───── Provided data

/-- The work of a `SCORE`. -/
def State.runScore (s : State) (t : Task) : State :=
  let a := t.op 0
  let b := a.d1
  if s.rowsPoison a b || s.optPoison (t.op? 3) then s.endTask t.seq errPoison 0
  else
    let p := scoreSpec t
    let bias := (t.op? 3).map fun d => s.rowF32 d 0
    let res := (List.range b).map fun i => scoreToken p bias (s.rowF32 a i)
    let s1 := (List.range b).foldl (fun x i =>
      let r := res.getD i ([], [], false, false)
      (x.putElems (t.op 1) i r.1).putElems (t.op 2) i (r.2.1.map (·.toNat))) s
    let s2 := (s1.addReg regScuTokens b).addReg regScuNanTokens (res.filter (·.2.2.1)).length
    ((s2.addReg regScuZeroDenom (res.filter (·.2.2.2)).length).scrambleOverlaps t).endTask t.seq 0 0

/-- SCORE. -/
def execScore (seq : Nat) (s : State) : Result :=
  attempt s fun s => s.launch seq opScore 0 State.runScore

/-! ### Tags (R129, R130) -/

/-- CHECK over bits [63:16]. -/
def tagCheck (hi : Nat) : Nat := let c := crc16 (beBytes 6 hi); if c = 0 then 1 else c

/-- A tag. -/
def makeTag (origin token rank layer : Nat) : Nat :=
  let hi := origin <<< 34 + token <<< 10 + rank <<< 6 + layer % 64
  hi <<< 16 + tagCheck hi

/-- Fields of a tag. -/
def tagOrigin (g : Nat) : Nat := getBits g 63 50
def tagToken (g : Nat) : Nat := getBits g 49 26
def tagRank (g : Nat) : Nat := getBits g 25 22
def tagLayer (g : Nat) : Nat := getBits g 21 16

/-! ### `DISPATCH` -/

/-- A choice: its pair, and its value as an integer. -/
def State.choice (s : State) (d : Desc) (t r : Nat) : Int := toSigned 32 (s.uint d r t 0)

/-- The first failure in reading order (R127): 0 none, or the error code. -/
def State.choiceError (s : State) (d : Desc) (E : Nat) : Nat :=
  let k := d.d0
  (List.range (d.d1 * k)).foldl (fun err i =>
    if err ≠ 0 then err
    else
      let t := i / k
      let r := i % k
      let v := s.choice d t r
      if s.anyPoison (d.row t 0 + 4 * r) 4 then errPoison
      else if v < 0 ∨ (E : Int) ≤ v then errChoiceRange
      else if (List.range r).any fun x => s.choice d t x == v then errChoiceDup
      else 0) 0

/-- The list of expert `e`: pairs in ascending token (R124). -/
def State.expertList (s : State) (d : Desc) (e : Nat) : List (Nat × Nat) :=
  (List.range d.d1).flatMap fun t => (List.range d.d0).filterMap fun r =>
    if s.choice d t r = (e : Int) then some (t, r) else none

/-- One expert's place in a plan (R125, R128): its list, PREFIX, H_e, DIR and REMOTE. -/
structure Placed where
  e : Nat
  list : List (Nat × Nat)
  pre : Nat
  ham : Nat
  dir : Bool
  remote : Bool
  deriving DecidableEq, Repr

/-- The plan of a sort (R124, R125), with every expert local. -/
def State.sortPlan (s : State) (d : Desc) (E cap : Nat) : List Placed :=
  ((List.range E).foldl (fun (p : List Placed × Nat × Nat) e =>
    let l := s.expertList d e
    (p.1 ++ [⟨e, l, p.2.1, p.2.2, false, false⟩], p.2.1 + l.length, p.2.2 + (l.length - cap))) ([], 0, 0)).1

/-- The row of the `j`-th pair of a placed expert (R125). -/
def Placed.row (x : Placed) (E cap j : Nat) : Nat := if j < cap then x.e * cap + j else E * cap + x.ham + (j - cap)

/-- The 16 bytes of an expert record (R128). -/
def recordBytes (count pre ham hrows : Nat) (dir remote : Bool) : List Byte :=
  leBytes 4 count ++ leBytes 4 pre ++ leBytes 4 (if hrows = 0 then 0xFFFFFFFF else ham)
    ++ leBytes 4 (b2n dir <<< 31 + b2n (count == 0) <<< 30 + b2n remote <<< 29 + hrows)

/-- The filled rows of a plan: row, token, rank. The rows of an expert whose tokens move to its home stay unfilled
(log entry 19). -/
def planRows (E cap : Nat) (ps : List Placed) : List (Nat × Nat × Nat) :=
  ps.flatMap fun x => if x.dir then [] else (List.range x.list.length).map fun j => (x.row E cap j, x.list.getD j (0, 0))

/-- One row of `o` copied with its scale bytes into `s`. Where only one of the two operands is SCALED, which the spec leaves open, scale
bytes are dropped, or 127 is written for an unscaled source (log entry 37). -/
def State.copyRow (s o : State) (src : Desc) (y z : Nat) (dst : Desc) (v w : Nat) : State :=
  let s1 := s.putBytes (dst.row v w) (o.rowBytesOf src y z)
  if dst.scaled then
    s1.putBytes (dst.rowScale v w) ((List.range (ceilDiv dst.d0 32)).map fun b => BitVec.ofNat 8 (o.scaleAt src (32 * b) y z))
  else s1

/-- The outputs of a sort: records, row map, tags and copied rows (R125, R128, R129). -/
def State.writePlan (s : State) (t : Task) (ps : List Placed) : State :=
  let E := (t.op 1).d1
  let cap := t.imm 27 12
  let rows := (t.op 2).d0
  let fill := planRows E cap ps
  let at_ (i : Nat) := fill.find? fun f => f.1 == i
  let s1 := ps.foldl (fun x p =>
    x.putBytes ((t.op 1).row p.e 0)
      (recordBytes p.list.length p.pre p.ham (p.list.length - cap) p.dir p.remote)) s
  let s2 := s1.putBytes (t.op 2).base ((List.range rows).flatMap fun i => leBytes 4 (match at_ i with
    | some f => f.2.1
    | none => 0xFFFFFFFF))
  let s3 := s2.putBytes (t.op 3).base ((List.range rows).flatMap fun i => leBytes 8 (match at_ i with
    | some f => makeTag s.deviceId f.2.1 f.2.2 (t.imm 11 0)
    | none => 0))
  match t.op? fTokens with
  | some tok => fill.foldl (fun x f => x.copyRow s tok f.2.1 0 (t.op fRowsOut) f.1 0) s3
  | none => s3
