-- ==== Sys2Proof/Machine/Matrix.lean ====
section
/-! DEFINITION. The expert cores: the common tile list (R175 to R183), accumulation runs (R46 to R53, R153 to R166),
the sums of parts (R57, R181), vector blocks and epilogues (R167 to R171), `DMM` and `XMM` (R282 to R285), `EWISE`
(R286), and the Activation Guard (R205 to R215). -/

namespace Sys2Proof.Machine

open Sys2Proof

/-! ### Physical and logical cores (R16, R186) -/

/-- CORE_MAP fields of physical core `k`. -/
def State.coreMap (s : State) (k : Nat) : Nat := s.reg (regCoreMap k)
def State.coreActive (s : State) (k : Nat) : Bool := bitOf (s.coreMap k) 30 && !bitOf (s.coreMap k) 29
def State.coreSpare (s : State) (k : Nat) : Bool := bitOf (s.coreMap k) 31

/-- The logical core that a physical core serves. -/
def State.logical (s : State) (k : Nat) : Option Nat :=
  if k < 180 ∧ s.coreActive k = true then some (getBits (s.coreMap k) 7 0) else none

/-- The physical core that serves a logical core. -/
def State.physical (s : State) (l : Nat) : Option Nat := (List.range 180).find? fun k => s.logical k == some l

/-- A core that holds nothing. -/
def CoreSt.idle (k : Nat) : CoreSt := { phys := k, cur := none, next := none, stake := false, vec := none, slot := 0 }

/-- What a physical core holds. -/
def State.core (s : State) (k : Nat) : CoreSt := (s.cores.find? fun c => c.phys == k).getD (CoreSt.idle k)

/-- What a core holds put back; a core that holds nothing is not listed. -/
def State.setCore (s : State) (c : CoreSt) : State :=
  { s with cores := s.cores.filter (fun x => decide (x.phys < c.phys))
                    ++ (if c = CoreSt.idle c.phys then [] else [c])
                    ++ s.cores.filter (fun x => decide (c.phys < x.phys)) }

/-! ### The tile list -/

/-- The place of a run on the list: by task, then by its order (R175). -/
def Run.ahead (a b : Run) : Bool := decide (a.seq < b.seq) || (a.seq == b.seq && decide (a.ord < b.ord))

/-- A run put on the list at its place (R175, R182). -/
def State.listRun (s : State) (r : Run) : State :=
  { s with runs := s.runs.takeWhile (fun x => x.ahead r) ++ [r] ++ s.runs.dropWhile fun x => x.ahead r }

/-- The runs that cores hold. -/
def State.heldRuns (s : State) : List Run := s.cores.flatMap fun c => c.cur.toList ++ c.next.toList

/-- The vector blocks that cores hold. -/
def State.heldBlocks (s : State) : List VBlock := s.cores.filterMap (·.vec)

/-- What one projection of a matrix task computes: activations, weights and their matrix, output and its first row,
bias, and activation function. -/
structure Proj where
  act : Desc
  w : Desc
  z : Nat
  out : Desc
  base : Nat
  bias : Option Desc
  fn : Nat
  deriving DecidableEq, Repr

/-- Fields of an expert record (R128). -/
structure ExpertRec where
  count : Nat
  pre : Nat
  ham : Nat
  word : Nat
  deriving DecidableEq, Repr

def ExpertRec.dir (r : ExpertRec) : Bool := bitOf r.word 31
def ExpertRec.empty (r : ExpertRec) : Bool := bitOf r.word 30
def ExpertRec.remote (r : ExpertRec) : Bool := bitOf r.word 29
def ExpertRec.hrows (r : ExpertRec) : Nat := getBits r.word 24 0

/-- The record of expert `e`. -/
def State.expertRec (s : State) (d : Desc) (e : Nat) : ExpertRec :=
  let a := d.row e 0
  ⟨s.rdNat a 4, s.rdNat (a + 4) 4, s.rdNat (a + 8) 4, s.rdNat (a + 12) 4⟩

/-- The rows of an expert: its own rows, then its hamper rows (R284). -/
def ExpertRec.rows (r : ExpertRec) (E cap e : Nat) : List Nat :=
  ((List.range (min r.count cap)).map fun j => e * cap + j) ++ (List.range r.hrows).map fun j => E * cap + r.ham + j

/-- The staging slot of expert `e` (R134, R284). -/
def State.stageSlot (s : State) (t : Task) (e : Nat) : Nat :=
  ((List.range e).filter fun f =>
    let r := s.expertRec (t.op 1) f
    !r.empty && r.remote && !r.dir).length

/-- The expert's weights come from a staging slot (R284). -/
def State.staged (s : State) (t : Task) (e : Nat) : Bool :=
  t.opcode == opXmm && (s.expertRec (t.op 1) e).remote

/-- The staging slot exists. -/
def State.stageOk (s : State) (t : Task) (e : Nat) : Bool :=
  !s.staged t e || (match t.op? 11 with
    | some d => decide (s.stageSlot t e < d.d1)
    | none => false)

/-- A weight operand as one staged matrix at an address, its scales behind its elements (log entry 15). -/
def stagedDesc (d : Desc) (a : Nat) : Desc :=
  { d with base := a, scaleBase := a + { d with d2 := 1 }.span, d2 := 1 }

/-- The weights of a projection: those of its expert, or those of its staging slot, W_UP before W_DN (R284, log entry
15). -/
def State.projWeights (s : State) (t : Task) (up : Bool) (e : Nat) : Desc × Nat :=
  if s.staged t e then
    let a := (t.op 11).row (s.stageSlot t e) 0
    let u := stagedDesc (t.op 2) a
    if up then (u, 0) else (stagedDesc (t.op 3) (u.scaleBase + u.scaleSpan true), 0)
  else (t.op (if up then 2 else 3), e)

──────────

## Assignment
Beginning at the top of the data, please return every line until and including the line containing "let p := scoreSpec t", copied exactly, and nothing past it.

## Written reply
/-- The work of a `SCORE`. -/
def State.runScore (s : State) (t : Task) : State :=
  let a := t.op 0
  let b := a.d1
  if s.rowsPoison a b || s.optPoison (t.op? 3) then s.endTask t.seq errPoison 0
  else
    let p := scoreSpec t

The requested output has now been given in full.